Literally any WAF worth its salt should prevent SQL injections.

2
dev01 2 points ago +2 / -0

That's not the software engineers job. That's a penetration testers job.

5
CantStumpTheTrump 5 points ago +6 / -1

Security is everyones job.

2
Artymisfoul 2 points ago +2 / -0

That is dumb. Speaking as a software engineer you do not allow sql injection when writing software.

2
TruthWillOut 2 points ago +2 / -0

Thanks, fren! 🙂👍

6
DiscoverAFire 6 points ago +6 / -0

When you have direct access to the encoded passwords like this you no longer have to try passwords on individual accounts and on the time-schedule the security system limits you to. Imagine trying to guess the combination to a highschool locker - pretty slow going. Now imagine every guess you took was instantly tried on every locker in the school.

Your odds of getting into any specific targeted locker (account) is kinda low, but sinces there's 10s of thousands of lockers in this virtual school, you're going to get thousands of accounts.

Then you use these username/password combinations at banks, paypal, bitcoin exchanges, amazon, etc.
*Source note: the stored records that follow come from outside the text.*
/-- 10_state.md R47, 20_memory.md R78: the state after reset meets the invariants, whatever the parameters. -/
def Obligations.InvariantsHoldAtReset : Prop :=
  ∀ p : Params,
    RegisterInvariants (State.resetWith p) ∧ StreamInvariant (State.resetWith p) ∧ ExitLogged (State.resetWith p)

/-! ## The link events: what each one does, and that it completes -/

/-- 43_link.md R192: START begins connecting from DISCONNECTED, and is EV_CONTEXT in every other state it is taken in. -/
def Obligations.StartBeginsConnecting : Prop :=
  encode .start = 0x1000 ∧
  ∀ s : State,
    (s.ls = .disconnected →
      exec .start s =
        .next { s with ls := .connecting, out := s.out ++ [.reqOpen s.params.portPath s.params.baud] }) ∧
    (s.ls ≠ .disconnected → s.ls ≠ .exited → exec .start s = .next { s with fault := s.fault ||| 0b010 })

/-- 43_link.md R193: OPEN_OK opens the link, or enters termination when ENDING = 1; EV_CONTEXT when no open is pending. -/
def Obligations.OpenOkOpensTheLink : Prop :=
  encode .openOk = 0x2000 ∧
  ∀ s : State,
    (s.ls = .connecting → s.ending = false →
      exec .openOk s = .next { s with handle := true, retry := 0, ls := .opened }) ∧
    (s.ls = .connecting → s.ending = true →
      exec .openOk s = .next { s with handle := true, retry := 0, ls := .terminating }) ∧
    (s.ls ≠ .connecting → s.ls ≠ .exited → exec .openOk s = .next { s with fault := s.fault ||| 0b010 })

/-- 43_link.md R194: OPEN_FAIL is logged; it retries the open while RETRY < RECONNECT_MAX, else it ends the run with its cause,
unless a cause stands already; EV_CONTEXT when no open is pending. -/
def Obligations.OpenFailRetriesOrTerminates : Prop :=
  encode .openFail = 0x3000 ∧
  ∀ s : State,
    (s.ls = .connecting → s.ending = true →
      exec .openFail s = .next { s with ls := .terminating, out := s.out ++ [.log .openFail] }) ∧
    (s.ls = .connecting → s.ending = false → s.retry.toNat < s.params.reconnectMax.val →
      exec .openFail s =
        .next { s with
          retry := s.retry + 1
          out := s.out ++ [.log .openFail, .reqOpen s.params.portPath s.params.baud] }) ∧
    (s.ls = .connecting → s.ending = false → ¬ s.retry.toNat < s.params.reconnectMax.val →
      exec .openFail s =
        .next { s with ending := true, cause := .openFail, ls := .terminating, out := s.out ++ [.log .openFail] }) ∧
    (s.ls ≠ .connecting → s.ls ≠ .exited → exec .openFail s = .next { s with fault := s.fault ||| 0b010 })

/-- 43_link.md R195 with 41_decoder.md R151, R152 and 42_framing.md R171: an RX in OPEN with ENDING = 0 whose draw ENCODE turns
into the frame `f` sets MON_ON on a 0 to 1 edge of bit 0, clears it on a 1 to 0 edge, keeps it else, stores the byte, appends `f` to
TXQ and emits FRAME(f); an out-of-range draw changes only FAULT; every other RX changes nothing. -/
def Obligations.RxRunsOneCycle : Prop :=
  (∀ b : Byte, encode (.rx b) = 0x4000 ||| b.setWidth 16) ∧
  ∀ (s : State) (b : Byte),
    (∀ f, s.ls = .opened → s.ending = false → encodeFrame s.params.barArith s.draw = some f →
      exec (.rx b) s =
        .next { s with
          monOn :=
            if s.prevButtons.getLsbD 0 = false ∧ b.getLsbD 0 = true then true
            else if s.prevButtons.getLsbD 0 = true ∧ b.getLsbD 0 = false then false
            else s.monOn
          prevButtons := b
          txq := s.txq ++ f
          out := s.out ++ [.frame f] }) ∧
    (s.ls = .opened → s.ending = false → encodeFrame s.params.barArith s.draw = none →
      exec (.rx b) s = .next { s with fault := s.fault ||| 0b100 }) ∧
    (s.ls ≠ .opened ∨ s.ending = true → exec (.rx b) s = .next s)

/-- 43_link.md R196: LINK_LOST of an open link is logged and drops the link and the bytes in flight; it reconnects from OPEN while
RETRY < RECONNECT_MAX, else it ends the run, with its own cause unless a cause stands already; EV_CONTEXT with no link open. -/
def Obligations.LinkLostReconnectsOrTerminates : Prop :=
  encode .linkLost = 0x6000 ∧
  ∀ s : State,
    (s.handle = true → s.ls = .opened → s.ending = false → s.retry.toNat < s.params.reconnectMax.val →
      exec .linkLost s =
        .next { s with
          handle := false, txq := [], dsub := false, retry := s.retry + 1, ls := .connecting
          out := s.out ++ [.log .linkLost, .reqOpen s.params.portPath s.params.baud] }) ∧
    (s.handle = true → s.ls ≠ .exited → s.ending = false →
      (s.ls ≠ .opened ∨ ¬ s.retry.toNat < s.params.reconnectMax.val) →
      exec .linkLost s =
        .next { s with
          handle := false, txq := [], dsub := false, ending := true, cause := .linkLost, ls := .terminating
          out := s.out ++ [.log .linkLost] }) ∧
    (s.handle = true → s.ls ≠ .exited → s.ending = true →
      exec .linkLost s =
        .next { s with
          handle := false, txq := [], dsub := false, ls := .terminating, out := s.out ++ [.log .linkLost] }) ∧
    (s.handle = false → s.ls ≠ .exited → exec .linkLost s = .next { s with fault := s.fault ||| 0b010 })

/-- 43_link.md R197: DISCONNECT starts a graceful close with no continuation, from OPEN with ENDING = 0 only. -/
def Obligations.DisconnectStartsTheDrain : Prop :=
  encode .disconnect = 0x9000 ∧
  ∀ s : State,
    (s.ls = .opened → s.ending = false →
      exec .disconnect s =
        .next { s with ls := .draining, dsub := false, cont := .none, out := s.out ++ [.reqDrain] }) ∧
    (s.ls ≠ .opened ∨ s.ending = true → s.ls ≠ .exited →
      exec .disconnect s = .next { s with fault := s.fault ||| 0b010 })

/-- 43_link.md R198: DRAIN_DONE requests the close once TXQ is empty; EV_CONTEXT with no drain pending or bytes in flight. -/
def Obligations.DrainDoneRequestsTheClose : Prop :=
  encode .drainDone = 0x7000 ∧
  ∀ s : State,
    (s.ls = .draining → s.dsub = false → s.txq = [] →
      exec .drainDone s = .next { s with dsub := true, out := s.out ++ [.reqClose] }) ∧
    (s.ls ≠ .draining ∨ s.dsub = true ∨ s.txq ≠ [] → s.ls ≠ .exited →
      exec .drainDone s = .next { s with fault := s.fault ||| 0b010 })

/-- 43_link.md R199: CLOSE_DONE closes the link and runs the continuation; EV_CONTEXT with no close pending. -/
def Obligations.CloseDoneRunsTheContinuation : Prop :=
  encode .closeDone = 0x8000 ∧
  ∀ s : State,
    (s.ls = .draining → s.dsub = true → s.cont = .none →
      exec .closeDone s = .next { s with handle := false, dsub := false, ls := .closed }) ∧
    (s.ls = .draining → s.dsub = true → s.cont = .exit →
      exec .closeDone s = .next { s with handle := false, dsub := false, ls := .terminating }) ∧
    (s.ls ≠ .draining ∨ s.dsub = false → s.ls ≠ .exited →
      exec .closeDone s = .next { s with fault := s.fault ||| 0b010 })

/-- 43_link.md R200: TERMINATE changes nothing with ENDING = 1; else it records ENDING and CAUSE = SIGNAL and moves on by the link
state. -/
def Obligations.TerminateRecordsTheSignal : Prop :=
  encode .terminate = 0xA000 ∧
  ∀ s : State,
    (s.ending = true → exec .terminate s = .next s) ∧
    (s.ending = false → s.ls = .disconnected ∨ s.ls = .opened ∨ s.ls = .closed →
      exec .terminate s = .next { s with ending := true, cause := .signal, ls := .terminating }) ∧
    (s.ending = false → s.ls = .connecting →
      exec .terminate s = .next { s with ending := true, cause := .signal }) ∧
    (s.ending = false → s.ls = .draining →
      exec .terminate s = .next { s with ending := true, cause := .signal, cont := .exit })

/-- 43_link.md R201 and R203: STEP in TERMINATING starts the graceful close of an open link, or exits with the code of the cause:
ExitCode(SIGNAL) = 0, ExitCode(OPEN_FAIL) = ExitCode(LINK_LOST) = FAIL_EXIT_CODE. Outside TERMINATING see
StepIsIdleOutsideTerminating. -/
def Obligations.StepDrainsOrExits : Prop :=
  encode .step = 0xF000 ∧
  ∀ s : State, s.ls = .terminating →
    (s.handle = true →
      exec .step s = .next { s with ls := .draining, dsub := false, cont := .exit, out := s.out ++ [.reqDrain] }) ∧
    (s.handle = false → s.cause = .signal →
      exec .step s = .next { s with ls := .exited, exitCode := some 0, out := s.out ++ [.exit 0] }) ∧
    (s.handle = false → s.cause = .openFail ∨ s.cause = .linkLost →
      exec .step s =
        .next { s with
          ls := .exited, exitCode := some s.params.failExitCode, out := s.out ++ [.exit s.params.failExitCode] })

/-- The model's choice (notes/assumptions/4.md, DEDUCED): R201's "STEP has no step when LS is not TERMINATING" is a step that
changes nothing. -/
def Obligations.StepIsIdleOutsideTerminating : Prop :=
  ∀ s : State, s.ls ≠ .terminating → exec .step s = .next s

/-- 42_framing.md R172: TX_TAKE takes the first byte of TXQ to the wire, in every state with a link open; EV_CONTEXT when no link
is open or TXQ is empty; nothing in EXITED. -/
def Obligations.TxTakeSendsTheFirstByte : Prop :=
  encode .txTake = 0x5000 ∧
  ∀ s : State,
    (∀ b rest, s.ls ≠ .exited → s.handle = true → s.txq = b :: rest →
      exec .txTake s = .next { s with txq := rest, out := s.out ++ [.wire b] }) ∧
    (s.ls ≠ .exited → s.handle = false ∨ s.txq = [] →
      exec .txTake s = .next { s with fault := s.fault ||| 0b010 }) ∧
    (s.ls = .exited → exec .txTake s = .next s)

/-- 41_decoder.md R155, R158: TICK in every state but EXITED emits its command unless the one-shot flag stands, and leaves both
flags 0; in EXITED it does nothing. -/
def Obligations.TickForcesTheDisplay : Prop :=
  encode .tick = 0xB000 ∧
  ∀ s : State,
    (s.ls ≠ .exited → s.monOn = true → s.forcedOn = false →
      exec .tick s = .next { s with forcedOn := false, forcedOff := false, out := s.out ++ [.cmdDisplayOn] }) ∧
    (s.ls ≠ .exited → s.monOn = false → s.forcedOff = false →
      exec .tick s = .next { s with forcedOn := false, forcedOff := false, out := s.out ++ [.cmdDisplayOff] }) ∧
    (s.ls ≠ .exited → (s.monOn = true ∧ s.forcedOn = true) ∨ (s.monOn = false ∧ s.forcedOff = true) →
      exec .tick s = .next { s with forcedOn := false, forcedOff := false }) ∧
    (s.ls = .exited → exec .tick s = .next s)

/-! ## TICK over many ticks -/

/-- 41_decoder.md R156: the command is issued again on every tick: `n` ticks emit it `n` times and change nothing else but the
model's own fields. -/
def Obligations.EveryTickReissuesTheCommand : Prop :=
  ∀ (n : Nat) (s : State), s.ls ≠ .exited → s.forcedOn = false → s.forcedOff = false →
    s.schedule = List.replicate n (.present 0xB000 none) →
    ∃ t, Sys2Proof.core.run n s = .next t ∧
      t = { s with
        out := s.out ++ List.replicate n (if s.monOn then .cmdDisplayOn else .cmdDisplayOff)
        schedule := [], draw := t.draw, stepIndex := s.stepIndex + n }

/-- 41_decoder.md R157, an inference of the spec from R155: in a state the block reaches, every TICK emits exactly one
display-power command, which MON_ON decides. -/
def Obligations.EveryTickEmitsOneCommand : Prop :=
  ∀ s : State, RegisterInvariants s → s.ls ≠ .exited →
    ∃ t, exec .tick s = .next t ∧
      displayCommandsOf t.out =
        displayCommandsOf s.out ++ [if s.monOn then .cmdDisplayOn else .cmdDisplayOff]

/-- 41_decoder.md R158: TICK reads no link register: two states that agree on MON_ON and the one-shot flags, neither EXITED, emit
the same actions, whatever their link registers say. -/
def Obligations.TickReadsNoLinkRegister : Prop :=
  ∀ s t : State, s.ls ≠ .exited → t.ls ≠ .exited →
    s.monOn = t.monOn → s.forcedOn = t.forcedOn → s.forcedOff = t.forcedOff →
    ∃ actions : List Action,
      exec .tick s = .next { s with forcedOn := false, forcedOff := false, out := s.out ++ actions } ∧
      exec .tick t = .next { t with forcedOn := false, forcedOff := false, out := t.out ++ actions }

/-! ## The button decoder -/

/-- 41_decoder.md R150, and what the spec infers from its two formulas: only bit 0 can be set in an edge mask, the masks are never
both non-zero, and each says its edge. -/
def Obligations.EdgeMasksSeeBitZeroOnly : Prop :=
  ∀ prev b : Byte,
    (pressedEdges prev b = if prev.getLsbD 0 = false ∧ b.getLsbD 0 = true then 1 else 0) ∧
    (releasedEdges prev b = if prev.getLsbD 0 = true ∧ b.getLsbD 0 = false then 1 else 0) ∧
    (pressedEdges prev b = 0 ∨ releasedEdges prev b = 0)

/-- 41_decoder.md R153: bits 7:1 of the byte and of PREV_BUTTONS decide nothing but what PREV_BUTTONS holds next: two accepted or
ignored RX whose bytes agree in bit 0, from states whose PREV_BUTTONS agree in bit 0, end alike but for PREV_BUTTONS, which stores
the whole byte; and a byte that differs from PREV_BUTTONS in reserved bits alone leaves MON_ON unchanged. -/
def Obligations.ReservedButtonBitsDecideNothing : Prop :=
  ∀ (s : State) (p b b' : Byte), s.prevButtons.getLsbD 0 = p.getLsbD 0 → b.getLsbD 0 = b'.getLsbD 0 →
    ∃ t t' : State, exec (.rx b) s = .next t ∧ exec (.rx b') { s with prevButtons := p } = .next t' ∧
      t' = { t with prevButtons := t'.prevButtons } ∧
      ((t.prevButtons = b ∧ t'.prevButtons = b') ∨ (t.prevButtons = s.prevButtons ∧ t'.prevButtons = p)) ∧
      (b.getLsbD 0 = s.prevButtons.getLsbD 0 → t.monOn = s.monOn)

/-- 41_decoder.md R159: MON_ON and PREV_BUTTONS survive every event but RX. -/
def Obligations.MonitorStateSurvivesLinkEvents : Prop :=
  ∀ (i : Instr) (s t : State), (∀ b, i ≠ .rx b) → exec i s = .next t →
    t.monOn = s.monOn ∧ t.prevButtons = s.prevButtons

/-! ## The frame encoder -/

/-- 40_encoder.md R141: the length law and the header. -/
def Obligations.FrameLengthAndHeaderLaw : Prop :=
  ∀ (arith : BarArith) (smp : Sample) (f : List Byte), encodeFrame arith smp = some f →
    f.length = min 31 smp.cores.length + 2 ∧
    (f[0]?).map BitVec.toNat = some (128 + min 31 smp.cores.length + 1)

/-- 40_encoder.md R134, R135: byte `i + 1` of a frame is core `i`'s bar, 0 for an invalid core, and the last byte is the memory's
bar. With R133's BAR_ARITH = EXACT, a value that is the rational `x` is in [0, 1] and its byte is the floor of 127 times `x`, for a
valid core and for the memory. -/
def Obligations.FrameBytesAreTheBars : Prop :=
  (∀ (arith : BarArith) (smp : Sample) (f : List Byte), encodeFrame arith smp = some f →
    (∀ (i : Nat) (c : CoreReading), i < 31 → smp.cores[i]? = some c →
      (c.valid = false → f[i + 1]? = some 0) ∧
      (c.valid = true → ∃ q, unitValue arith c.value = some q ∧ f[i + 1]? = some (quantise arith q))) ∧
    (∃ q, unitValue arith smp.mem = some q ∧ f[min 31 smp.cores.length + 1]? = some (quantise arith q))) ∧
  (∀ (smp : Sample) (f : List Byte), encodeFrame .exact smp = some f →
    (∀ (i : Nat) (c : CoreReading) (x : Rat), i < 31 → smp.cores[i]? = some c → c.valid = true → c.value = .rational x →
      0 ≤ x ∧ x ≤ 1 ∧ ∃ b, f[i + 1]? = some b ∧ (b.toNat : Int) = ⌊127 * x⌋) ∧
    (∀ x : Rat, smp.mem = .rational x →
      0 ≤ x ∧ x ≤ 1 ∧ ∃ b, f[min 31 smp.cores.length + 1]? = some b ∧ (b.toNat : Int) = ⌊127 * x⌋))

/-- 40_encoder.md R134, R136: ENCODE reads neither the value of an invalid core nor any core past the first 31: two samples that
agree elsewhere give the same result, frame or fault. -/
def Obligations.UnreadCoresDoNotMatter : Prop :=
  ∀ (arith : BarArith) (smp smp' : Sample),
    min 31 smp.cores.length = min 31 smp'.cores.length → smp.mem = smp'.mem →
    (∀ (i : Nat) (c c' : CoreReading), i < 31 → smp.cores[i]? = some c → smp'.cores[i]? = some c' →
      c.valid = c'.valid ∧ (c.valid = true → c.value = c'.value)) →
    encodeFrame arith smp = encodeFrame arith smp'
Again, 50-80% of them won't work, but we're on the order of 10s of thousands, and this can all be automated.

So you end up with thousands of compromised accounts on third parties, and you sell these accounts (for like $20 each) to 4th parties who have money laundering networks.

Now you have $100k and none of it has come directly from any of your victims, making it hard to trace to you.

5
SordidPontification 5 points ago +5 / -0

Gab Social, being based on Mastodon, stores bcrypt hashes of the passwords.
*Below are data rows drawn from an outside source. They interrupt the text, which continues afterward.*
-- ==== Sys2Proof/Laws/State.lean ====
section
/-! SUPPORT. One lemma per field per update of the state: what each shared update leaves in each field. -/

namespace Sys2Proof.Machine

/-! `Emit`. -/

@[simp] theorem emit_ls (a : Action) (s : State) : (emit a s).ls = s.ls := rfl
@[simp] theorem emit_ending (a : Action) (s : State) : (emit a s).ending = s.ending := rfl
@[simp] theorem emit_handle (a : Action) (s : State) : (emit a s).handle = s.handle := rfl
@[simp] theorem emit_dsub (a : Action) (s : State) : (emit a s).dsub = s.dsub := rfl
@[simp] theorem emit_cont (a : Action) (s : State) : (emit a s).cont = s.cont := rfl
@[simp] theorem emit_cause (a : Action) (s : State) : (emit a s).cause = s.cause := rfl
@[simp] theorem emit_retry (a : Action) (s : State) : (emit a s).retry = s.retry := rfl
@[simp] theorem emit_prevButtons (a : Action) (s : State) : (emit a s).prevButtons = s.prevButtons := rfl
@[simp] theorem emit_monOn (a : Action) (s : State) : (emit a s).monOn = s.monOn := rfl
@[simp] theorem emit_forcedOn (a : Action) (s : State) : (emit a s).forcedOn = s.forcedOn := rfl
@[simp] theorem emit_forcedOff (a : Action) (s : State) : (emit a s).forcedOff = s.forcedOff := rfl
@[simp] theorem emit_fault (a : Action) (s : State) : (emit a s).fault = s.fault := rfl
@[simp] theorem emit_exitCode (a : Action) (s : State) : (emit a s).exitCode = s.exitCode := rfl
@[simp] theorem emit_txq (a : Action) (s : State) : (emit a s).txq = s.txq := rfl
@[simp] theorem emit_out (a : Action) (s : State) : (emit a s).out = s.out ++ [a] := rfl
@[simp] theorem emit_params (a : Action) (s : State) : (emit a s).params = s.params := rfl
@[simp] theorem emit_schedule (a : Action) (s : State) : (emit a s).schedule = s.schedule := rfl
@[simp] theorem emit_draw (a : Action) (s : State) : (emit a s).draw = s.draw := rfl
@[simp] theorem emit_stepIndex (a : Action) (s : State) : (emit a s).stepIndex = s.stepIndex := rfl

/-! `TxAppend`. -/

@[simp] theorem txAppend_ls (f : List Byte) (s : State) : (txAppend f s).ls = s.ls := rfl
@[simp] theorem txAppend_ending (f : List Byte) (s : State) : (txAppend f s).ending = s.ending := rfl
@[simp] theorem txAppend_handle (f : List Byte) (s : State) : (txAppend f s).handle = s.handle := rfl
@[simp] theorem txAppend_dsub (f : List Byte) (s : State) : (txAppend f s).dsub = s.dsub := rfl
@[simp] theorem txAppend_cont (f : List Byte) (s : State) : (txAppend f s).cont = s.cont := rfl
@[simp] theorem txAppend_cause (f : List Byte) (s : State) : (txAppend f s).cause = s.cause := rfl
@[simp] theorem txAppend_retry (f : List Byte) (s : State) : (txAppend f s).retry = s.retry := rfl
@[simp] theorem txAppend_prevButtons (f : List Byte) (s : State) : (txAppend f s).prevButtons = s.prevButtons := rfl
@[simp] theorem txAppend_monOn (f : List Byte) (s : State) : (txAppend f s).monOn = s.monOn := rfl
@[simp] theorem txAppend_forcedOn (f : List Byte) (s : State) : (txAppend f s).forcedOn = s.forcedOn := rfl
@[simp] theorem txAppend_forcedOff (f : List Byte) (s : State) : (txAppend f s).forcedOff = s.forcedOff := rfl
@[simp] theorem txAppend_fault (f : List Byte) (s : State) : (txAppend f s).fault = s.fault := rfl
@[simp] theorem txAppend_exitCode (f : List Byte) (s : State) : (txAppend f s).exitCode = s.exitCode := rfl
@[simp] theorem txAppend_txq (f : List Byte) (s : State) : (txAppend f s).txq = s.txq ++ f := rfl
@[simp] theorem txAppend_out (f : List Byte) (s : State) : (txAppend f s).out = s.out := rfl
@[simp] theorem txAppend_params (f : List Byte) (s : State) : (txAppend f s).params = s.params := rfl
@[simp] theorem txAppend_schedule (f : List Byte) (s : State) : (txAppend f s).schedule = s.schedule := rfl
@[simp] theorem txAppend_draw (f : List Byte) (s : State) : (txAppend f s).draw = s.draw := rfl
@[simp] theorem txAppend_stepIndex (f : List Byte) (s : State) : (txAppend f s).stepIndex = s.stepIndex := rfl

/-! `raise Fault(f)`. -/

@[simp] theorem raiseFault_ls (f : FaultCode) (s : State) : (raiseFault f s).ls = s.ls := rfl
@[simp] theorem raiseFault_ending (f : FaultCode) (s : State) : (raiseFault f s).ending = s.ending := rfl
@[simp] theorem raiseFault_handle (f : FaultCode) (s : State) : (raiseFault f s).handle = s.handle := rfl
@[simp] theorem raiseFault_dsub (f : FaultCode) (s : State) : (raiseFault f s).dsub = s.dsub := rfl
@[simp] theorem raiseFault_cont (f : FaultCode) (s : State) : (raiseFault f s).cont = s.cont := rfl
@[simp] theorem raiseFault_cause (f : FaultCode) (s : State) : (raiseFault f s).cause = s.cause := rfl
@[simp] theorem raiseFault_retry (f : FaultCode) (s : State) : (raiseFault f s).retry = s.retry := rfl
@[simp] theorem raiseFault_prevButtons (f : FaultCode) (s : State) : (raiseFault f s).prevButtons = s.prevButtons := rfl
@[simp] theorem raiseFault_monOn (f : FaultCode) (s : State) : (raiseFault f s).monOn = s.monOn := rfl
@[simp] theorem raiseFault_forcedOn (f : FaultCode) (s : State) : (raiseFault f s).forcedOn = s.forcedOn := rfl
@[simp] theorem raiseFault_forcedOff (f : FaultCode) (s : State) : (raiseFault f s).forcedOff = s.forcedOff := rfl
@[simp] theorem raiseFault_fault (f : FaultCode) (s : State) : (raiseFault f s).fault = s.fault ||| faultWeight f := rfl
@[simp] theorem raiseFault_exitCode (f : FaultCode) (s : State) : (raiseFault f s).exitCode = s.exitCode := rfl
@[simp] theorem raiseFault_txq (f : FaultCode) (s : State) : (raiseFault f s).txq = s.txq := rfl
@[simp] theorem raiseFault_out (f : FaultCode) (s : State) : (raiseFault f s).out = s.out := rfl
@[simp] theorem raiseFault_params (f : FaultCode) (s : State) : (raiseFault f s).params = s.params := rfl
@[simp] theorem raiseFault_schedule (f : FaultCode) (s : State) : (raiseFault f s).schedule = s.schedule := rfl
@[simp] theorem raiseFault_draw (f : FaultCode) (s : State) : (raiseFault f s).draw = s.draw := rfl
@[simp] theorem raiseFault_stepIndex (f : FaultCode) (s : State) : (raiseFault f s).stepIndex = s.stepIndex := rfl

/-! REQ_OPEN. -/

@[simp] theorem requestOpen_ls (s : State) : (requestOpen s).ls = s.ls := rfl
@[simp] theorem requestOpen_ending (s : State) : (requestOpen s).ending = s.ending := rfl
@[simp] theorem requestOpen_handle (s : State) : (requestOpen s).handle = s.handle := rfl
@[simp] theorem requestOpen_dsub (s : State) : (requestOpen s).dsub = s.dsub := rfl
@[simp] theorem requestOpen_cont (s : State) : (requestOpen s).cont = s.cont := rfl
@[simp] theorem requestOpen_cause (s : State) : (requestOpen s).cause = s.cause := rfl
@[simp] theorem requestOpen_retry (s : State) : (requestOpen s).retry = s.retry := rfl
@[simp] theorem requestOpen_prevButtons (s : State) : (requestOpen s).prevButtons = s.prevButtons := rfl
@[simp] theorem requestOpen_monOn (s : State) : (requestOpen s).monOn = s.monOn := rfl
@[simp] theorem requestOpen_forcedOn (s : State) : (requestOpen s).forcedOn = s.forcedOn := rfl
@[simp] theorem requestOpen_forcedOff (s : State) : (requestOpen s).forcedOff = s.forcedOff := rfl
@[simp] theorem requestOpen_fault (s : State) : (requestOpen s).fault = s.fault := rfl
@[simp] theorem requestOpen_exitCode (s : State) : (requestOpen s).exitCode = s.exitCode := rfl
@[simp] theorem requestOpen_txq (s : State) : (requestOpen s).txq = s.txq := rfl
@[simp] theorem requestOpen_out (s : State) : (requestOpen s).out = s.out ++ [.reqOpen s.params.portPath s.params.baud] := rfl
@[simp] theorem requestOpen_params (s : State) : (requestOpen s).params = s.params := rfl
@[simp] theorem requestOpen_schedule (s : State) : (requestOpen s).schedule = s.schedule := rfl
@[simp] theorem requestOpen_draw (s : State) : (requestOpen s).draw = s.draw := rfl
@[simp] theorem requestOpen_stepIndex (s : State) : (requestOpen s).stepIndex = s.stepIndex := rfl

/-! A reconnect attempt. -/

@[simp] theorem retryOpen_ls (s : State) : (retryOpen s).ls = .connecting := rfl
@[simp] theorem retryOpen_ending (s : State) : (retryOpen s).ending = s.ending := rfl
@[simp] theorem retryOpen_handle (s : State) : (retryOpen s).handle = s.handle := rfl
@[simp] theorem retryOpen_dsub (s : State) : (retryOpen s).dsub = s.dsub := rfl
@[simp] theorem retryOpen_cont (s : State) : (retryOpen s).cont = s.cont := rfl
@[simp] theorem retryOpen_cause (s : State) : (retryOpen s).cause = s.cause := rfl
@[simp] theorem retryOpen_retry (s : State) : (retryOpen s).retry = s.retry + 1 := rfl
@[simp] theorem retryOpen_prevButtons (s : State) : (retryOpen s).prevButtons = s.prevButtons := rfl
@[simp] theorem retryOpen_monOn (s : State) : (retryOpen s).monOn = s.monOn := rfl
@[simp] theorem retryOpen_forcedOn (s : State) : (retryOpen s).forcedOn = s.forcedOn := rfl
@[simp] theorem retryOpen_forcedOff (s : State) : (retryOpen s).forcedOff = s.forcedOff := rfl
@[simp] theorem retryOpen_fault (s : State) : (retryOpen s).fault = s.fault := rfl
@[simp] theorem retryOpen_exitCode (s : State) : (retryOpen s).exitCode = s.exitCode := rfl
@[simp] theorem retryOpen_txq (s : State) : (retryOpen s).txq = s.txq := rfl
@[simp] theorem retryOpen_out (s : State) : (retryOpen s).out = s.out ++ [.reqOpen s.params.portPath s.params.baud] := rfl
@[simp] theorem retryOpen_params (s : State) : (retryOpen s).params = s.params := rfl
@[simp] theorem retryOpen_schedule (s : State) : (retryOpen s).schedule = s.schedule := rfl
@[simp] theorem retryOpen_draw (s : State) : (retryOpen s).draw = s.draw := rfl
@[simp] theorem retryOpen_stepIndex (s : State) : (retryOpen s).stepIndex = s.stepIndex := rfl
An Nvidia 2080Ti GPU with a bcrypt cost factor of around 10 can only crack 250 hashes/second (versus 54 billion for MD5). As long as you're using a random passwords even a 6 character password with only a corpus of upper and lowercase letters plus numbers would still take around 7 years to crack.

Having the hashes does make dictionary attacks much more plausible, however; these could be performed in fairly short order.

This is a good reason to use a password manager with strong passwords (16 characters minimum) that are fully random.

0
DiscoverAFire 0 points ago +0 / -0

250 hashes/second, 200k words in my 'leaked passwords' dictionary: (200k/250/60) = 30 minutes to crack anyone stupid enough to use a common password. And out of 100,000s of users that's gotta be 10% or so.

I'm not trying to crack any specific password (theoretically, in this example). I'm just trying to crack a large number of random passwords.

1
SordidPontification 1 point ago +1 / -0

That's the point though. bcrypt largely limits the effectiveness of password cracking to dictionary attacks.

Even an 8 character password with a corpus of most special characters will still take you around 380,000 years to crack at 250 hashes a second ((86^8) / 250 * 86400 * 365).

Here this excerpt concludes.